=== TASK DETAILS ===
In the data below, find each line containing the string "refine" and return it.

################

-- ==== Sys2Proof/Laws/Lines.lean ====
section
/-!
SUPPORT. What moves of a line, slot offers, retirements and the end of a step leave alone, and what the end of a step establishes.
-/
namespace Sys2Proof.Machine

/-! ### What line work leaves alone -/

/-- r' differs from r at most in lines, appearances, slots, the port work list with its guard, raised reasons, and lamp marks. -/
structure LineWork (r r' : Records) : Prop where
  dispositions : r'.dispositions = r.dispositions
  groups : r'.groups = r.groups
  members : r'.members = r.members
  bridges : r'.bridges = r.bridges
  reserve : r'.reserve = r.reserve
  waitList : r'.waitList = r.waitList
  windows : r'.windows = r.windows
  cards : r'.cards = r.cards
  inFlight : r'.inFlight = r.inFlight
  pos : ∀ p, r'.pos p = { r.pos p with lampPending := (r'.pos p).lampPending }

theorem LineWork.refl (r : Records) : LineWork r r := ⟨rfl, rfl, rfl, rfl, rfl, rfl, rfl, rfl, rfl, fun _ => rfl⟩

theorem LineWork.trans {a b c : Records} (h : LineWork a b) (k : LineWork b c) : LineWork a c where
  dispositions := k.dispositions.trans h.dispositions
  groups := k.groups.trans h.groups
  members := k.members.trans h.members
  bridges := k.bridges.trans h.bridges
  reserve := k.reserve.trans h.reserve
  waitList := k.waitList.trans h.waitList
  windows := k.windows.trans h.windows
  cards := k.cards.trans h.cards
  inFlight := k.inFlight.trans h.inFlight
  pos p := by rw [k.pos p, h.pos p]

theorem LineWork.foldl {α : Type} {f : Records → α → Records} (h : ∀ r a, LineWork r (f r a)) (xs : List α) (r : Records) :
    LineWork r (xs.foldl f r) := by
  induction xs generalizing r with
  | nil => exact .refl r
  | cons a xs ih => exact (h r a).trans (ih _)

theorem LineWork.of_positions_eq {r r' : Records} (h1 : r'.positions = r.positions) (h2 : r'.dispositions = r.dispositions)
    (h3 : r'.groups = r.groups) (h4 : r'.members = r.members) (h5 : r'.bridges = r.bridges) (h6 : r'.reserve = r.reserve)
    (h7 : r'.waitList = r.waitList) (h8 : r'.windows = r.windows) (h9 : r'.cards = r.cards) (h10 : r'.inFlight = r.inFlight) :
    LineWork r r' := ⟨h2, h3, h4, h5, h6, h7, h8, h9, h10, fun p => by simp [Records.pos, h1]⟩

theorem lineWork_setLine (id : Nat) (l : Line) (r : Records) : LineWork r (r.setLine id l) := .of_positions_eq rfl rfl rfl rfl rfl rfl rfl rfl rfl rfl
theorem lineWork_raise (e : Entry) (q : Reason) (r : Records) : LineWork r (r.raise e q) := .of_positions_eq rfl rfl rfl rfl rfl rfl rfl rfl rfl rfl

theorem lineWork_slots (xs : Table Nat) (r : Records) : LineWork r { r with slots := xs } := .of_positions_eq rfl rfl rfl rfl rfl rfl rfl rfl rfl rfl

theorem lineWork_modLine (id : Nat) (f : Line → Line) (r : Records) : LineWork r (r.modLine id f) := by
  unfold Records.modLine
  split
  · exact lineWork_setLine ..
  · exact .refl r

theorem lineWork_markLine (id : Nat) (r : Records) : LineWork r (r.markLine id) := by
  have h := (markLine_marksOnly id r)
  refine ⟨by rw [h.1], by rw [h.1], by rw [h.1], by rw [h.1], by rw [h.1], by rw [h.1], by rw [h.1], by rw [h.1], by rw [h.1], fun p => ?_⟩
  have h2 := h.2 p
  rw [markLine_channelPending] at h2
  exact h2

theorem lineWork_moveLine (id : Nat) (st : LineState) (r : Records) : LineWork r (r.moveLine id st) := by
  unfold Records.moveLine
  split
  · exact .refl r
  · rename_i l h
    have h1 : LineWork r (if st.isOos = true ∧ l.state ≠ st then (r.setLine id (l.enter st)).raise (.line id) .fault else r.setLine id (l.enter st)) := by
      split
      · exact (lineWork_setLine ..).trans (lineWork_raise ..)
      · exact lineWork_setLine ..
    simp only
    split
    · exact h1
    · exact (h1.trans (lineWork_raise ..)).trans (lineWork_markLine ..)

theorem lineWork_bindSlot (id k : Nat) (r : Records) : LineWork r (r.bindSlot id k) := by
  unfold Records.bindSlot
  exact (lineWork_slots _ r).trans (lineWork_modLine ..)

theorem lineWork_offerSlot (k : Nat) (r : Records) : LineWork r (r.offerSlot k) := by
  unfold Records.offerSlot
  split
  · exact .refl r
  · exact (lineWork_bindSlot ..).trans (lineWork_moveLine ..)

theorem lineWork_freeSlot (id : Nat) (r : Records) : LineWork r (r.freeSlot id) := by
  unfold Records.freeSlot
  split
  · exact .refl r
  · split
    · exact .refl r
    · exact ((lineWork_slots _ r).trans (lineWork_setLine ..)).trans (lineWork_offerSlot ..)

theorem lineWork_settleSlots (r : Records) : LineWork r r.settleSlots := by
  unfold Records.settleSlots
  refine LineWork.foldl (fun r id => ?_) _ r
  split
  · exact lineWork_freeSlot ..
  · exact .refl r

theorem lineWork_freeLine (id : Nat) (r : Records) : LineWork r (r.freeLine id) := by
  unfold Records.freeLine
  exact (lineWork_markLine ..).trans (.of_positions_eq rfl rfl rfl rfl rfl rfl rfl rfl rfl rfl)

################

=== EXPECTED ANSWER ===
  refine ⟨by rw [h.1], by rw [h.1], by rw [h.1], by rw [h.1], by rw [h.1], by rw [h.1], by rw [h.1], by rw [h.1], by rw [h.1], fun p => ?_⟩
  refine LineWork.foldl (fun r id => ?_) _ r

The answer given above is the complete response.